*Exercise objective*
Lines to restate from the data below: from the one containing "(d.modCiph f).bus = d.bus := rfl" to the one containing "f d.ciph := rfl", both included. Give them again exactly, and only them.

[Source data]
============================================================

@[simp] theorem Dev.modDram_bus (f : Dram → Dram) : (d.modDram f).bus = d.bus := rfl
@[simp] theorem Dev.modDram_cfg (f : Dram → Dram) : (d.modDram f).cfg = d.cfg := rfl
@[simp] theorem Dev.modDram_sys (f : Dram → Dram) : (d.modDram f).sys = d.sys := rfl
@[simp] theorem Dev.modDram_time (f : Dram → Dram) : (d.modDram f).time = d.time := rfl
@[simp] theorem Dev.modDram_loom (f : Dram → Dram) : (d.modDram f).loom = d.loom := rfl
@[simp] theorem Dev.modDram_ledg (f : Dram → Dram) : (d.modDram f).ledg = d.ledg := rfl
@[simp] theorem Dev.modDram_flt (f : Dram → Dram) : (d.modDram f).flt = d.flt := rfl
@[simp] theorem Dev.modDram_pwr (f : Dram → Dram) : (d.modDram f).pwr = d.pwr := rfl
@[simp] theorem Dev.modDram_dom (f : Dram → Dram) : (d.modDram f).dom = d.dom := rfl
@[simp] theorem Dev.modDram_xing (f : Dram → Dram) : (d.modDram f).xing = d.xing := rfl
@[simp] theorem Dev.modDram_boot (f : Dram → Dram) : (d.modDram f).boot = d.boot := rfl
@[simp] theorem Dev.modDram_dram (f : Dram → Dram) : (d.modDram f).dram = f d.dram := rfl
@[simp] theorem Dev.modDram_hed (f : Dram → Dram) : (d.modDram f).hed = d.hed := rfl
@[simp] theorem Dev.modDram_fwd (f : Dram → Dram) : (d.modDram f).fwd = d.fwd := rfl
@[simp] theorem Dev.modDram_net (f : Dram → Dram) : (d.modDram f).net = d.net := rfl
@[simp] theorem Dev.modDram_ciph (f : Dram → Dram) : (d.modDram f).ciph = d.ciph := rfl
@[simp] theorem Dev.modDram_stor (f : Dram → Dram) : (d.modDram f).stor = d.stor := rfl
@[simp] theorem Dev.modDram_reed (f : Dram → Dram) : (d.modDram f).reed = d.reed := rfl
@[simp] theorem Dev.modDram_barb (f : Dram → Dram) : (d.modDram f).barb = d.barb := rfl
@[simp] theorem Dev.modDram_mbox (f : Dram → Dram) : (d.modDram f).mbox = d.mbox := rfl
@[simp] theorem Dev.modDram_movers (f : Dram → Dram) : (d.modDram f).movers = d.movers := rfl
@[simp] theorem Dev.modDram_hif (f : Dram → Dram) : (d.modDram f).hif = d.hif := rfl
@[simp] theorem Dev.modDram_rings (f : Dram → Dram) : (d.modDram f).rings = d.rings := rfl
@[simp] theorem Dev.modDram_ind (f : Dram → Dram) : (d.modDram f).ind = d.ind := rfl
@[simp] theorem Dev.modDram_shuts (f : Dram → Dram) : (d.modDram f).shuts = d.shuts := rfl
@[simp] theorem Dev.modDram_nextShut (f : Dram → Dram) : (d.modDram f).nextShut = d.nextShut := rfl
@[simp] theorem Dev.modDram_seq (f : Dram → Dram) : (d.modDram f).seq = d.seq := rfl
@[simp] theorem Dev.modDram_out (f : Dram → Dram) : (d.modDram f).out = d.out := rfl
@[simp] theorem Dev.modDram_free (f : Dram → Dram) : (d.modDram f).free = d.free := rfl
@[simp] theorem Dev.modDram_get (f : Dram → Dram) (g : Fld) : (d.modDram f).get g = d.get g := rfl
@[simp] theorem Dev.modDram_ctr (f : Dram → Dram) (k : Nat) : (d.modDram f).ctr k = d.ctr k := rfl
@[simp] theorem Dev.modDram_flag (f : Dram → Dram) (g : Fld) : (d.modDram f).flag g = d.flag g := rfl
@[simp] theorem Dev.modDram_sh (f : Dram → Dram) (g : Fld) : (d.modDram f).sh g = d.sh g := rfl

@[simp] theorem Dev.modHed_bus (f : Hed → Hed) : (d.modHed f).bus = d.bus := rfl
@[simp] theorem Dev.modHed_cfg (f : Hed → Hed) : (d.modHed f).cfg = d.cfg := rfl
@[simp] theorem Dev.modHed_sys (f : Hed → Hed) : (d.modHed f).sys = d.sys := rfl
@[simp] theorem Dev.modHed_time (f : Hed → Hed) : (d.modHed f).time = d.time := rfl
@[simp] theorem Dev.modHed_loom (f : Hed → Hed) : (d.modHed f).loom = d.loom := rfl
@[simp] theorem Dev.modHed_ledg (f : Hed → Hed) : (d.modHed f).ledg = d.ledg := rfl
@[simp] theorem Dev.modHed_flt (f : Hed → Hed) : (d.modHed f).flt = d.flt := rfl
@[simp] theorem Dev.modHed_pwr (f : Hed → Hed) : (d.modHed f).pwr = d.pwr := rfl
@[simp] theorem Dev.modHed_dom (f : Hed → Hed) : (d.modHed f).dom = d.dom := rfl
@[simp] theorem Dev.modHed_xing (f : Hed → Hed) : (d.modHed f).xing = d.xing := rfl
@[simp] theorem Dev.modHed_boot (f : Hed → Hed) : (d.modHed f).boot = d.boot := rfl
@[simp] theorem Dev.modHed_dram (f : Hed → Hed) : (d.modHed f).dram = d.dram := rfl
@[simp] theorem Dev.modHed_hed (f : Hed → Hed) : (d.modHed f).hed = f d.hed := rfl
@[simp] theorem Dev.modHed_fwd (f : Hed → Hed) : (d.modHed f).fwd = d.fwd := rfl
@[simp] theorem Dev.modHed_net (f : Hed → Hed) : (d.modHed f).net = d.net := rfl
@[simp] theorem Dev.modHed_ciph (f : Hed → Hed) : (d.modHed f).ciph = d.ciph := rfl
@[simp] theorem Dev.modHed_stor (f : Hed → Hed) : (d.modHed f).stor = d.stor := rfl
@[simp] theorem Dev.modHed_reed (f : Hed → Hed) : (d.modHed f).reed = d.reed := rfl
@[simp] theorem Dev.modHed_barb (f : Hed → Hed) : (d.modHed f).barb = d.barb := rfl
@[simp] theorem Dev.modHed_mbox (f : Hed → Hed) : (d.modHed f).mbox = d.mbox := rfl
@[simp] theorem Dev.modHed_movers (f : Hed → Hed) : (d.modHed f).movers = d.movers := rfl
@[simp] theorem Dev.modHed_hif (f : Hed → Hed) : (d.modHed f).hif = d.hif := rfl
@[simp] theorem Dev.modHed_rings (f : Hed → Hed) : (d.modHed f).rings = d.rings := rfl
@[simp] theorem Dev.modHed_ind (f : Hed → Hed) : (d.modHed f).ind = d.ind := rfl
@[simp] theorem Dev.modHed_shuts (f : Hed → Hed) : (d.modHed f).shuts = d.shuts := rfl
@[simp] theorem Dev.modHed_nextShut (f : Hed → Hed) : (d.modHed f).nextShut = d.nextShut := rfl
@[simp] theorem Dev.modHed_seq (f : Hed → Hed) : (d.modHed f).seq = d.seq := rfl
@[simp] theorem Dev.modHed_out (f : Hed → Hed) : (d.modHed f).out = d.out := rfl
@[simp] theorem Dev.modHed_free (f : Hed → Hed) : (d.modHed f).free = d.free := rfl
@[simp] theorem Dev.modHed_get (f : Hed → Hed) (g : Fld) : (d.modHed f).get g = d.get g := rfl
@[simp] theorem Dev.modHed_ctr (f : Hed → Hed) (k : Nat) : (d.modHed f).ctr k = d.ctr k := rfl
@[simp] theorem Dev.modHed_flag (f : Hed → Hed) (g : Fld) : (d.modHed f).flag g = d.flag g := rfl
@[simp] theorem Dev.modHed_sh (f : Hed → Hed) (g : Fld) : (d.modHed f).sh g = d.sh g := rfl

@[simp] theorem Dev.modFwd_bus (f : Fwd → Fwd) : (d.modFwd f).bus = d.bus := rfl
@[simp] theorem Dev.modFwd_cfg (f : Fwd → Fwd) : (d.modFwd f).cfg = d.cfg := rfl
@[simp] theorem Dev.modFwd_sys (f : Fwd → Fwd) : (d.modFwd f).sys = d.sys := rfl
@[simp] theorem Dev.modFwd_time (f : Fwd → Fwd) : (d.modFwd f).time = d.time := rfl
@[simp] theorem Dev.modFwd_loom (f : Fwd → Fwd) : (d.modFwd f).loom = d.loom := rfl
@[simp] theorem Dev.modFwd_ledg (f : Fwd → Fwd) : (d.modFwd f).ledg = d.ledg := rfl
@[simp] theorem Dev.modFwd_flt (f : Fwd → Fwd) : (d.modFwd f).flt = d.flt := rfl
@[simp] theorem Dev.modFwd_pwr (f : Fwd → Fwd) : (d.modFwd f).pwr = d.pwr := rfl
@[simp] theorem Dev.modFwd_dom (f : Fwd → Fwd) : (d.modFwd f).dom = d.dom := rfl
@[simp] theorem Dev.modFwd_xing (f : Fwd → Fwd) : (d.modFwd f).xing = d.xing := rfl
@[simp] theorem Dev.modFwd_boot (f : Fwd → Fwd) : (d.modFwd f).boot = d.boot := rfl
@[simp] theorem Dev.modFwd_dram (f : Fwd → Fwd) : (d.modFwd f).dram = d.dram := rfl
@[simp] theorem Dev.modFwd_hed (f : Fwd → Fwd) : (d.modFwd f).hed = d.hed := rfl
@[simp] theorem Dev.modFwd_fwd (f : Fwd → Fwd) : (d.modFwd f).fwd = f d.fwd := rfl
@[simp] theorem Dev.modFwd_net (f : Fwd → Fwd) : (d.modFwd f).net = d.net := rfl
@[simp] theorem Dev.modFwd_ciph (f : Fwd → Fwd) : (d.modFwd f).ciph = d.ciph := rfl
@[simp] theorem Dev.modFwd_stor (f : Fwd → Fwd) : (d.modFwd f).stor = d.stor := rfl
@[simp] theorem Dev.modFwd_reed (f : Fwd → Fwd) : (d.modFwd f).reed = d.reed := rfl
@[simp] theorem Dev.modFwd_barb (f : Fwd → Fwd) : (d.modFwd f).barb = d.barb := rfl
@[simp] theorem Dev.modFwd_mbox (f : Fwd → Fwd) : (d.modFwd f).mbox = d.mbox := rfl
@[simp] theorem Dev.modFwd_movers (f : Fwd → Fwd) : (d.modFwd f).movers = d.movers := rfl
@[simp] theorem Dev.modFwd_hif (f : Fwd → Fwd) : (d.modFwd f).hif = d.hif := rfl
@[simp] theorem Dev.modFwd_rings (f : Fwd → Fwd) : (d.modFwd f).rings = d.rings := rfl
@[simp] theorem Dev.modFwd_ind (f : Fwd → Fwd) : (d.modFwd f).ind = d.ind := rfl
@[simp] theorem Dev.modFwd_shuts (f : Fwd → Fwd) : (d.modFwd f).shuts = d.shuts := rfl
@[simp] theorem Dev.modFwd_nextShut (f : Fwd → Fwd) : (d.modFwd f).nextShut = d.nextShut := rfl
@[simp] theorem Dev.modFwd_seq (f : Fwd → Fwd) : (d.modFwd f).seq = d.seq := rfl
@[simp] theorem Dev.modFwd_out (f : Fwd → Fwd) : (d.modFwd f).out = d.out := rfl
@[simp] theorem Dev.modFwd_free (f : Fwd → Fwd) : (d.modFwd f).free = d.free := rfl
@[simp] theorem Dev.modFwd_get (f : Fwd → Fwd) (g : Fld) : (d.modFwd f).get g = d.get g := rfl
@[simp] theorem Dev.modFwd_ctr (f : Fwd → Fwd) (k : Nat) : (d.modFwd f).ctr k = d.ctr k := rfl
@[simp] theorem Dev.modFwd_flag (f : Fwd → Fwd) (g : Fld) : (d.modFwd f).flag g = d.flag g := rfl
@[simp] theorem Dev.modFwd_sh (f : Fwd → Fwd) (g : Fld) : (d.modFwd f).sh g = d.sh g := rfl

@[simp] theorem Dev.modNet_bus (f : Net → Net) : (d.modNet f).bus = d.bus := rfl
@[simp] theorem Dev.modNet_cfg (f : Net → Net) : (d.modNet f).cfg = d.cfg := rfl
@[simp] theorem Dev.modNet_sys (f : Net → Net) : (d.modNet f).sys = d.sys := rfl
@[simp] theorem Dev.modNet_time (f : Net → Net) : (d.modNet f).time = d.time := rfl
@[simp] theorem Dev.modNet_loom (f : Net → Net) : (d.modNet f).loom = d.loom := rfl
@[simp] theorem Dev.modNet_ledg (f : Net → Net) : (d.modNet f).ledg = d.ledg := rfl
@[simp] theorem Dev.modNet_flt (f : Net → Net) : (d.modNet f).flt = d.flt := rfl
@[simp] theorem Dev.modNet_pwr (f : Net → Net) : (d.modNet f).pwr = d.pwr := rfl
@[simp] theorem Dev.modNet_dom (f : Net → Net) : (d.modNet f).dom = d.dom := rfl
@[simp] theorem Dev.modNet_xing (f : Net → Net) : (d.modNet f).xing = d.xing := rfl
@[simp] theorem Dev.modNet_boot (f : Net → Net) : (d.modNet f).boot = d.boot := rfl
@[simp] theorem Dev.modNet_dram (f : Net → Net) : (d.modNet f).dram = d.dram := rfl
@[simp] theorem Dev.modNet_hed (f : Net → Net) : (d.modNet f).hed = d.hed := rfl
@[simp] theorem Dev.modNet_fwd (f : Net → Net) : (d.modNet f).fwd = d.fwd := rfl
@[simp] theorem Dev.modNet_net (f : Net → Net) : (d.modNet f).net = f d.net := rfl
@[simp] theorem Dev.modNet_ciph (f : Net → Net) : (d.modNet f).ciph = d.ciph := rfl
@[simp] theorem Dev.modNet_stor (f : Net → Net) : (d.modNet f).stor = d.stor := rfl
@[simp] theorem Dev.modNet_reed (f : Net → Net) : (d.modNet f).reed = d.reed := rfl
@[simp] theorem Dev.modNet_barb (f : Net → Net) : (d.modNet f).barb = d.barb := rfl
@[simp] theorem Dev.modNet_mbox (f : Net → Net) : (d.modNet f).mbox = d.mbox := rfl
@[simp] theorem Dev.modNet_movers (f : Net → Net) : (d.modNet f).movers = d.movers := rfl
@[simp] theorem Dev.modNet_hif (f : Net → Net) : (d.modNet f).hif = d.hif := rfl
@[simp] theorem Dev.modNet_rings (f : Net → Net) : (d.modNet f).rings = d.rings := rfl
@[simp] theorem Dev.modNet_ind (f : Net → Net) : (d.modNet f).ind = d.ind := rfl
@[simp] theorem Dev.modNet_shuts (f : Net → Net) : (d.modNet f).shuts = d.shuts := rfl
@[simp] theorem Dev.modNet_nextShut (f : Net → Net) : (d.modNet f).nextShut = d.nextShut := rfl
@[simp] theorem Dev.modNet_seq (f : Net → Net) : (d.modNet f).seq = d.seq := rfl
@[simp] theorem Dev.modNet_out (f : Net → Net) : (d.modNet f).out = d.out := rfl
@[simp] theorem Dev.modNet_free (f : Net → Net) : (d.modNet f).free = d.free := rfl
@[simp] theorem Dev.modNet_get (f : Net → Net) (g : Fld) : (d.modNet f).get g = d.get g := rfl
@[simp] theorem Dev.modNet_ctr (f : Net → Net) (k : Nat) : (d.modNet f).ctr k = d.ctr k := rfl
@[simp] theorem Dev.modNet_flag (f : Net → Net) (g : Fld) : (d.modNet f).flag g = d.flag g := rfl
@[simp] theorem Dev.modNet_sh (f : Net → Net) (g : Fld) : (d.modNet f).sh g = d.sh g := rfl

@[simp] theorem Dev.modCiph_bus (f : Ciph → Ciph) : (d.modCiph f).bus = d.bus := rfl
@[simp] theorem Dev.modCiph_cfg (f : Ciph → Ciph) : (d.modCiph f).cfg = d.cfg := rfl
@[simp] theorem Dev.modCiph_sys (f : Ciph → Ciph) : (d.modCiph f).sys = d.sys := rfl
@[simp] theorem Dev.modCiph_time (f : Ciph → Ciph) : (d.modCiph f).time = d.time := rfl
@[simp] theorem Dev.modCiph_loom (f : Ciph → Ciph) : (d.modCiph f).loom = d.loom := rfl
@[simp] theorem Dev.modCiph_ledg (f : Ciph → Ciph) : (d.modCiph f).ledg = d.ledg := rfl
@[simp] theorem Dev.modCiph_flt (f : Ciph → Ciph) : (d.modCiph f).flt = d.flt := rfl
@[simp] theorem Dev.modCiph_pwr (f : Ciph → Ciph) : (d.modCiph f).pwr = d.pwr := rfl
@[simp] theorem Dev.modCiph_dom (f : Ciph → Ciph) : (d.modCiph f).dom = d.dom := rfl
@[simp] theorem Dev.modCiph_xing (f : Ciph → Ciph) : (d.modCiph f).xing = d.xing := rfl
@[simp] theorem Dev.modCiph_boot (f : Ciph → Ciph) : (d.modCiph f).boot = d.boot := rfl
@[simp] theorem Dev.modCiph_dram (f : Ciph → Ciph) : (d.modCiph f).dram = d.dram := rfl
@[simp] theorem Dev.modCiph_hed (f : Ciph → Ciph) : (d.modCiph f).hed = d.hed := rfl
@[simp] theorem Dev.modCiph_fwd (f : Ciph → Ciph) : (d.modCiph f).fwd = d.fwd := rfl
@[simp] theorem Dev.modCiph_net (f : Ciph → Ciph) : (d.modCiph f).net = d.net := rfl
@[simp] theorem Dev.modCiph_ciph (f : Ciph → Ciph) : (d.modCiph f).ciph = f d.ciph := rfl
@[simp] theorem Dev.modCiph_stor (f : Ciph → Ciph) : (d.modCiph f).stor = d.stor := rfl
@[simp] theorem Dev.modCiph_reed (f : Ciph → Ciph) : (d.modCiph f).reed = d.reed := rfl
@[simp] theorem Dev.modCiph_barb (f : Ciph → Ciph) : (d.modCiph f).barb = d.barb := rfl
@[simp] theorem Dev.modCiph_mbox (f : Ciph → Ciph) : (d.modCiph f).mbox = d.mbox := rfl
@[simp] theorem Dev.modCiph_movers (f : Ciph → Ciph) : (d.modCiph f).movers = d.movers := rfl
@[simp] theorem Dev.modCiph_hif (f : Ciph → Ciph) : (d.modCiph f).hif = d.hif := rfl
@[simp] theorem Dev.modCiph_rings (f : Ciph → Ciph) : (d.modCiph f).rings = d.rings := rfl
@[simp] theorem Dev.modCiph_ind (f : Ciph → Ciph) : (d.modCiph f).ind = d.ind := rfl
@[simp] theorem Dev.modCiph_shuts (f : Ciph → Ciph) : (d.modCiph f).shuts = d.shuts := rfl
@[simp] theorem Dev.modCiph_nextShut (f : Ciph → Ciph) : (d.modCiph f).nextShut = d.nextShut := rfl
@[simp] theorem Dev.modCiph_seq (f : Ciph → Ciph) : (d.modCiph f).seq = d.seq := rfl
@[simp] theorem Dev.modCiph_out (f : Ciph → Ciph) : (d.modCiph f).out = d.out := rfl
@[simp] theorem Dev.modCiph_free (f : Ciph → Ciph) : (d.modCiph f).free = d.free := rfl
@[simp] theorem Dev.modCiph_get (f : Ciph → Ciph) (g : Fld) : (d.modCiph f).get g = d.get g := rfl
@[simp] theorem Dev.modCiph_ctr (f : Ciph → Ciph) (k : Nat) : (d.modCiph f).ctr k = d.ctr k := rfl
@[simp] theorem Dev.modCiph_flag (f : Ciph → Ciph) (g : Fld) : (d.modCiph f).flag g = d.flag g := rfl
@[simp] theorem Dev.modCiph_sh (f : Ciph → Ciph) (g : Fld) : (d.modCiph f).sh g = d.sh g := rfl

============================================================

*Solution for this task*
@[simp] theorem Dev.modCiph_bus (f : Ciph → Ciph) : (d.modCiph f).bus = d.bus := rfl
@[simp] theorem Dev.modCiph_cfg (f : Ciph → Ciph) : (d.modCiph f).cfg = d.cfg := rfl
@[simp] theorem Dev.modCiph_sys (f : Ciph → Ciph) : (d.modCiph f).sys = d.sys := rfl
@[simp] theorem Dev.modCiph_time (f : Ciph → Ciph) : (d.modCiph f).time = d.time := rfl
@[simp] theorem Dev.modCiph_loom (f : Ciph → Ciph) : (d.modCiph f).loom = d.loom := rfl
@[simp] theorem Dev.modCiph_ledg (f : Ciph → Ciph) : (d.modCiph f).ledg = d.ledg := rfl
@[simp] theorem Dev.modCiph_flt (f : Ciph → Ciph) : (d.modCiph f).flt = d.flt := rfl
@[simp] theorem Dev.modCiph_pwr (f : Ciph → Ciph) : (d.modCiph f).pwr = d.pwr := rfl
@[simp] theorem Dev.modCiph_dom (f : Ciph → Ciph) : (d.modCiph f).dom = d.dom := rfl
@[simp] theorem Dev.modCiph_xing (f : Ciph → Ciph) : (d.modCiph f).xing = d.xing := rfl
@[simp] theorem Dev.modCiph_boot (f : Ciph → Ciph) : (d.modCiph f).boot = d.boot := rfl
@[simp] theorem Dev.modCiph_dram (f : Ciph → Ciph) : (d.modCiph f).dram = d.dram := rfl
@[simp] theorem Dev.modCiph_hed (f : Ciph → Ciph) : (d.modCiph f).hed = d.hed := rfl
@[simp] theorem Dev.modCiph_fwd (f : Ciph → Ciph) : (d.modCiph f).fwd = d.fwd := rfl
@[simp] theorem Dev.modCiph_net (f : Ciph → Ciph) : (d.modCiph f).net = d.net := rfl
@[simp] theorem Dev.modCiph_ciph (f : Ciph → Ciph) : (d.modCiph f).ciph = f d.ciph := rfl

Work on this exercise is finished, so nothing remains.